/---

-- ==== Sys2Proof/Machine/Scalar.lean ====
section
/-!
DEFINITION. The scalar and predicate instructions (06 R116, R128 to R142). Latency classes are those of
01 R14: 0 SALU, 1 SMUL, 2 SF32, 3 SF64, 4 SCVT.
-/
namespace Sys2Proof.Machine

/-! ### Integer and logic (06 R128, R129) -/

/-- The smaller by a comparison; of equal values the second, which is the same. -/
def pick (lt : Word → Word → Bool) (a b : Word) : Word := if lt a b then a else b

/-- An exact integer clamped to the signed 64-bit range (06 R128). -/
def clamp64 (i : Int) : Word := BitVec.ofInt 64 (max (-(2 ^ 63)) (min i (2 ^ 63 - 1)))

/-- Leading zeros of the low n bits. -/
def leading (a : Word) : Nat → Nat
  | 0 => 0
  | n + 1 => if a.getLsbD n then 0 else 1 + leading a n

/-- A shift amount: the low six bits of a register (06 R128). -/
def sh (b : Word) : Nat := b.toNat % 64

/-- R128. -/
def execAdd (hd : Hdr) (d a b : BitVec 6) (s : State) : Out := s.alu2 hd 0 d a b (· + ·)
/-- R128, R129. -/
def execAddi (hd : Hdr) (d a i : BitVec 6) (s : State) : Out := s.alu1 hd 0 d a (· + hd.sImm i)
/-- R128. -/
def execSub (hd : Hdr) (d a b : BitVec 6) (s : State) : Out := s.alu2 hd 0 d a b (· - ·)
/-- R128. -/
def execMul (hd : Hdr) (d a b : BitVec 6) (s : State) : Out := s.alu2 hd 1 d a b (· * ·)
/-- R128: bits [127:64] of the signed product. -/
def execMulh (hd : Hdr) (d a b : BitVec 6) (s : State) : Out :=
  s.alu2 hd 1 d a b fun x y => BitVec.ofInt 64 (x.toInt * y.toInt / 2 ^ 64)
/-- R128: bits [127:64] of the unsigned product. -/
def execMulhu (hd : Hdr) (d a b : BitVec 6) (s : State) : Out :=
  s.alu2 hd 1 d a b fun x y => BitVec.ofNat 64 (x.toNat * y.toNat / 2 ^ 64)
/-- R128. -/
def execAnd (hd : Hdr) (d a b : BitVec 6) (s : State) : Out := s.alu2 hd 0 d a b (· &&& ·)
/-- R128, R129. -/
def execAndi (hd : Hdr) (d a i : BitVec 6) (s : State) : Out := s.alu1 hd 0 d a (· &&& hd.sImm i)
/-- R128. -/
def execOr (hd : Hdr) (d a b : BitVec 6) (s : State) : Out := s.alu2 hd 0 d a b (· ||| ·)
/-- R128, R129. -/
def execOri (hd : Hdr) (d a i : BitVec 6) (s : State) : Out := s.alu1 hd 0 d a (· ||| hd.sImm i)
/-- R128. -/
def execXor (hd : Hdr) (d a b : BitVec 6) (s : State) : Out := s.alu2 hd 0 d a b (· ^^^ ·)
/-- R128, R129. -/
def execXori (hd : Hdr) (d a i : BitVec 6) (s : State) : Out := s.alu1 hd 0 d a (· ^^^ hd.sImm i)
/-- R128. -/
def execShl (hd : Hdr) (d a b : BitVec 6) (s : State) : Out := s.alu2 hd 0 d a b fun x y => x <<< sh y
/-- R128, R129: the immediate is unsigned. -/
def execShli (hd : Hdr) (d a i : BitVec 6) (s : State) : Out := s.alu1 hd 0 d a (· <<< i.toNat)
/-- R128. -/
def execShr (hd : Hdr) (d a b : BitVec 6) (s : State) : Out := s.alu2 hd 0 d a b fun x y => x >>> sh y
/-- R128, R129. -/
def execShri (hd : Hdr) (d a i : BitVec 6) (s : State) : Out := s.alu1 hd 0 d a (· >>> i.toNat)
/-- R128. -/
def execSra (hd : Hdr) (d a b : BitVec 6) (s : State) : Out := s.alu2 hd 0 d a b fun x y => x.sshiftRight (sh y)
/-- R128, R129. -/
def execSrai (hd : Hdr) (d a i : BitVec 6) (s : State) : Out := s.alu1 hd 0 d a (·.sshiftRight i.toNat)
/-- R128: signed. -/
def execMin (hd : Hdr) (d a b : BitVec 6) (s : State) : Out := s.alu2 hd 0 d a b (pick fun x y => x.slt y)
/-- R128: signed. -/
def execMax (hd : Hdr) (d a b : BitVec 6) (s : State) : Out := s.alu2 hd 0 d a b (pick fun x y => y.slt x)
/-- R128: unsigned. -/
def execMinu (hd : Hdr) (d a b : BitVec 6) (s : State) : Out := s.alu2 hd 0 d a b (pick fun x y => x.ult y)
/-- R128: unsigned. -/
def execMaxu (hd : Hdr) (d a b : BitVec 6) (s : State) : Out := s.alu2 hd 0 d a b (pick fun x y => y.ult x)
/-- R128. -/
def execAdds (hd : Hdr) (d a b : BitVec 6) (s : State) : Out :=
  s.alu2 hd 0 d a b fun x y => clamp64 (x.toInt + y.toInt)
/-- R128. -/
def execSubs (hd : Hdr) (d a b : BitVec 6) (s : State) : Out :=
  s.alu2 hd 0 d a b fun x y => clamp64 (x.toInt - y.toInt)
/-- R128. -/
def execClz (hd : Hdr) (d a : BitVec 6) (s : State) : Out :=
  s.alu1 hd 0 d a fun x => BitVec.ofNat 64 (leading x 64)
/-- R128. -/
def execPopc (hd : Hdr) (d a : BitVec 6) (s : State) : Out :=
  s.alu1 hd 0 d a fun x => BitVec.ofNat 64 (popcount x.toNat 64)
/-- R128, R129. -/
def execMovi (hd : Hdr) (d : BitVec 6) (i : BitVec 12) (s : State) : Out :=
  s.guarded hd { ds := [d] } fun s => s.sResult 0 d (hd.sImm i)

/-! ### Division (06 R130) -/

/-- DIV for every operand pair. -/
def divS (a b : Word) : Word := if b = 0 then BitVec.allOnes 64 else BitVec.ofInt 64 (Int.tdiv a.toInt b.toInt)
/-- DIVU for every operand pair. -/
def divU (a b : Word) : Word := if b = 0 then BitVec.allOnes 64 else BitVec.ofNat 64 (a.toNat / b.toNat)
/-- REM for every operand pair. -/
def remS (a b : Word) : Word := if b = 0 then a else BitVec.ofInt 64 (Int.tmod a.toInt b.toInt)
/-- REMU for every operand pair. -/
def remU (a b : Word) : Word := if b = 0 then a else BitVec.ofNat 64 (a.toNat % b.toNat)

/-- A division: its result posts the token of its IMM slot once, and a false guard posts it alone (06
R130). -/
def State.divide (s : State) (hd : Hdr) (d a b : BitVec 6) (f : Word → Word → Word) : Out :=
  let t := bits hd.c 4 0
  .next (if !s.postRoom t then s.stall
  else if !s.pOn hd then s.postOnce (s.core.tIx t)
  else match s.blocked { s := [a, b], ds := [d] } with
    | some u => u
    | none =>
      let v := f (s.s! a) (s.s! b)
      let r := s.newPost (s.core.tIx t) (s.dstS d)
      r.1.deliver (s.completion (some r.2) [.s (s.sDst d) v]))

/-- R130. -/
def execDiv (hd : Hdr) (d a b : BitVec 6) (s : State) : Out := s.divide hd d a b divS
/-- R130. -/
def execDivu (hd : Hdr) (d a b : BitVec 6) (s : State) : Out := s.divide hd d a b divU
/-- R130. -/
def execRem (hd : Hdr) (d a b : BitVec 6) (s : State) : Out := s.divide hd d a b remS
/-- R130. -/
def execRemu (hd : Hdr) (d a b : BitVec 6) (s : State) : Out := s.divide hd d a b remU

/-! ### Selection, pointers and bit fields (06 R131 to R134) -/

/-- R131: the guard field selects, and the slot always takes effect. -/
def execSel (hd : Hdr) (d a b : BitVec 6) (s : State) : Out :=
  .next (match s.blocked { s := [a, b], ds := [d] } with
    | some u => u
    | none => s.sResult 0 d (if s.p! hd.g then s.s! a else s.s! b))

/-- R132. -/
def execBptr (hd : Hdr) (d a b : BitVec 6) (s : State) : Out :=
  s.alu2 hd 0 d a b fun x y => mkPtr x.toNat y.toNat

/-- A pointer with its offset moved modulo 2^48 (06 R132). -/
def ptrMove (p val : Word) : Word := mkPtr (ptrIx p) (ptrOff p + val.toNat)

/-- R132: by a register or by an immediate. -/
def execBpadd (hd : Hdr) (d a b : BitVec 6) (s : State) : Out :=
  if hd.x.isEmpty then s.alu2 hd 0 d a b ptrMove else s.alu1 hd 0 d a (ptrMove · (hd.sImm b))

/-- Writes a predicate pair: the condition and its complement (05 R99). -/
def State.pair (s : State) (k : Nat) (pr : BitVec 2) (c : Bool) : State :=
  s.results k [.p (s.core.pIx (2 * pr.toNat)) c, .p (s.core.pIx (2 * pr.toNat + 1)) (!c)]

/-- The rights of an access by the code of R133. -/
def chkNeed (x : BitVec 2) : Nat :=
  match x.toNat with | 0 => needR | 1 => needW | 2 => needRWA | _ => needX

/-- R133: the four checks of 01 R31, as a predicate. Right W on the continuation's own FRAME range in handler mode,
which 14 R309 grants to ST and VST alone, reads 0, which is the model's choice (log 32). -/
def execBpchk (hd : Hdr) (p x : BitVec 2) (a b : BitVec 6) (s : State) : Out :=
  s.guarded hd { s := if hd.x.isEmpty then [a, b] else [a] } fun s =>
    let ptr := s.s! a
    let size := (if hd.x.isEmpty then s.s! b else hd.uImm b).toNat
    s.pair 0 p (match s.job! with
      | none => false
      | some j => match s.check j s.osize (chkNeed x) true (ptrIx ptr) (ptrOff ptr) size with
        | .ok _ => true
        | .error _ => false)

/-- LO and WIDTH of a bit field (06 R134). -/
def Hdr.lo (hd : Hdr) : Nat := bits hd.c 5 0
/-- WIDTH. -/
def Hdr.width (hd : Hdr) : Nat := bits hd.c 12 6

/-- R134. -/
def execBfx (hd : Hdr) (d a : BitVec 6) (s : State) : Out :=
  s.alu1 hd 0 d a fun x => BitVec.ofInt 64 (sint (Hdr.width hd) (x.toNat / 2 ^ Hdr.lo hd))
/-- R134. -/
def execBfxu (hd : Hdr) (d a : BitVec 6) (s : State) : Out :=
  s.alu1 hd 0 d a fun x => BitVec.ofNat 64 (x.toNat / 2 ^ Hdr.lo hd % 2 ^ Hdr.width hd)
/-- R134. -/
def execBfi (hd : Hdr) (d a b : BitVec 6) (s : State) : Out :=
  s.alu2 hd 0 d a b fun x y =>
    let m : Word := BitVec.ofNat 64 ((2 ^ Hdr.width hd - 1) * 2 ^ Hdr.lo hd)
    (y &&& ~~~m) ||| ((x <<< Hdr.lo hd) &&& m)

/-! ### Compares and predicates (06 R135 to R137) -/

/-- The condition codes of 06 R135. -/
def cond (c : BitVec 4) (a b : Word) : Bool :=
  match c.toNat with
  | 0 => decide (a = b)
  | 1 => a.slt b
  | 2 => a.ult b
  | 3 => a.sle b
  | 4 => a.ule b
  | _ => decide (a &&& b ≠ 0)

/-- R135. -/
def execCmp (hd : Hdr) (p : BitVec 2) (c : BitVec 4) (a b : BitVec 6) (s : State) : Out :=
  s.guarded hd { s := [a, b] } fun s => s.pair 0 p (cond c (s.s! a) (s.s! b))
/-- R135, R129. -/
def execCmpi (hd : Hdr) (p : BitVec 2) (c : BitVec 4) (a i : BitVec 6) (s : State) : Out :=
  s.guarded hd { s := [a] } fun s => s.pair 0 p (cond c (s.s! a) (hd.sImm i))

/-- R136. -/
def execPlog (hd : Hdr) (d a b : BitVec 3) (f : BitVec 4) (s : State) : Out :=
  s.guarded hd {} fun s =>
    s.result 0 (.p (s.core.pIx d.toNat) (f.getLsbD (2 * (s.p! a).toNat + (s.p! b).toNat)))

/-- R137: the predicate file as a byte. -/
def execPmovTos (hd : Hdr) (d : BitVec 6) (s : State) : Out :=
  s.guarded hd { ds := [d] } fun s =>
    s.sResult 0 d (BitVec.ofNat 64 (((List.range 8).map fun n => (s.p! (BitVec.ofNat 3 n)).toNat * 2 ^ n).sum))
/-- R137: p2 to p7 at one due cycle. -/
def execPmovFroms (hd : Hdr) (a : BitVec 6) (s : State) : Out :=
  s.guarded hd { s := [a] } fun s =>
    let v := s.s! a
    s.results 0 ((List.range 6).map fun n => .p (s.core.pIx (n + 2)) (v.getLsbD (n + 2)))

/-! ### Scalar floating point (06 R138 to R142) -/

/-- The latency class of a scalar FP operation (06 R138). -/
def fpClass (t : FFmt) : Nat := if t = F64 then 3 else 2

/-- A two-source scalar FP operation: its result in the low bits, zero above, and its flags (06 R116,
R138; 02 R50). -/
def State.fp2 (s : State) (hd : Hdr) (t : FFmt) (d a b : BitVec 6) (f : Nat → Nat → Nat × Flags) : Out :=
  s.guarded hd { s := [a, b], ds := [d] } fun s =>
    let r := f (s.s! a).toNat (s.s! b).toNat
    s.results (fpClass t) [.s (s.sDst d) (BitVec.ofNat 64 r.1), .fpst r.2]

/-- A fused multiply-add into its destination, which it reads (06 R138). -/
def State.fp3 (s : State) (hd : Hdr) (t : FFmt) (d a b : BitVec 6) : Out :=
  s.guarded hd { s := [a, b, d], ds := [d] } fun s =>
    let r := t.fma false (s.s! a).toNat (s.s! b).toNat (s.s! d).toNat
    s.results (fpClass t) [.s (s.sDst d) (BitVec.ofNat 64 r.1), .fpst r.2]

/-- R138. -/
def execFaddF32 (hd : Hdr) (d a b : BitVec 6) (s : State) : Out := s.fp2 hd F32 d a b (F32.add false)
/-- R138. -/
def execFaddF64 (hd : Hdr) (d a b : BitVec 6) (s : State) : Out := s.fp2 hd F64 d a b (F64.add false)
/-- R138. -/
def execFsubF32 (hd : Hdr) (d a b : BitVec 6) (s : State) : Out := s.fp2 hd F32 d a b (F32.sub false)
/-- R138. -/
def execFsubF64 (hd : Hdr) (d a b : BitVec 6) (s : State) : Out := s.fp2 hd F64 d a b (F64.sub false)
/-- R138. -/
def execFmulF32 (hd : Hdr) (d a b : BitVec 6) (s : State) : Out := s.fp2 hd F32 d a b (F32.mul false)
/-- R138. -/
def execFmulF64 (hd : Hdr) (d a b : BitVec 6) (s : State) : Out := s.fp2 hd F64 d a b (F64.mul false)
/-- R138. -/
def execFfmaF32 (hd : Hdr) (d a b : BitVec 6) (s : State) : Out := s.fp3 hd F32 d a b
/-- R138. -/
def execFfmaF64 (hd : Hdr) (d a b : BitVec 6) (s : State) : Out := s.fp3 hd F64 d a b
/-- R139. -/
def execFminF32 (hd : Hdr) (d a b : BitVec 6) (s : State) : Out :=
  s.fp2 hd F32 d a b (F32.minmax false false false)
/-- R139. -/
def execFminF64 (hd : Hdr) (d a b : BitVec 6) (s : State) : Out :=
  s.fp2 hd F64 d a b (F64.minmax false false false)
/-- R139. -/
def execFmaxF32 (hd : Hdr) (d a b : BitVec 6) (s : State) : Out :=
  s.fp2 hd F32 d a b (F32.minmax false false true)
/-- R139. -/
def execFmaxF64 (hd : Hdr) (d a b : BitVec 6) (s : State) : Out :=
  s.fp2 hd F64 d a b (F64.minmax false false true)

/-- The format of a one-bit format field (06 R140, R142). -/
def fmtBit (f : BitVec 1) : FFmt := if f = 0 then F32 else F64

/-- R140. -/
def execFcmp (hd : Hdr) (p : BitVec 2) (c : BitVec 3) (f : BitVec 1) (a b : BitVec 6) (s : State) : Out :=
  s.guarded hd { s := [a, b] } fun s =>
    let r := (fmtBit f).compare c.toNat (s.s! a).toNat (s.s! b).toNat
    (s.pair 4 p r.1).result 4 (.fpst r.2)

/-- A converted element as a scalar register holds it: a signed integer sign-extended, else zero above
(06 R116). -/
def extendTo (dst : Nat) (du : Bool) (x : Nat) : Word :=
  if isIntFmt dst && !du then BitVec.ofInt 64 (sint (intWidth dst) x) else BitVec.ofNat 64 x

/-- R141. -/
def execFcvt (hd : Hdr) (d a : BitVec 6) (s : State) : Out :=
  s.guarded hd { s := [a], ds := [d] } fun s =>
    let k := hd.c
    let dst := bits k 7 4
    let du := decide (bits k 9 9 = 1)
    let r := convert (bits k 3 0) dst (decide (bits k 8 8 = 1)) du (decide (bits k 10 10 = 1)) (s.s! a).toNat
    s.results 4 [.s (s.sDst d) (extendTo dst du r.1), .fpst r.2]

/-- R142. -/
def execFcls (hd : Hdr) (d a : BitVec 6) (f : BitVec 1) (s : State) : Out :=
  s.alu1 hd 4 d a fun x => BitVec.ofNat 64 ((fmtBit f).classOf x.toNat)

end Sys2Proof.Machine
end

\---

*ACTIVITY*:
Return, please, the lines of the data from the first through the line containing "def pick (lt", both kept, exactly as they stand and nothing more.

*TASK ANSWER*:
-- ==== Sys2Proof/Machine/Scalar.lean ====
section
/-!
DEFINITION. The scalar and predicate instructions (06 R116, R128 to R142). Latency classes are those of
01 R14: 0 SALU, 1 SMUL, 2 SF32, 3 SF64, 4 SCVT.
-/
namespace Sys2Proof.Machine

/-! ### Integer and logic (06 R128, R129) -/

/-- The smaller by a comparison; of equal values the second, which is the same. -/
def pick (lt : Word → Word → Bool) (a b : Word) : Word := if lt a b then a else b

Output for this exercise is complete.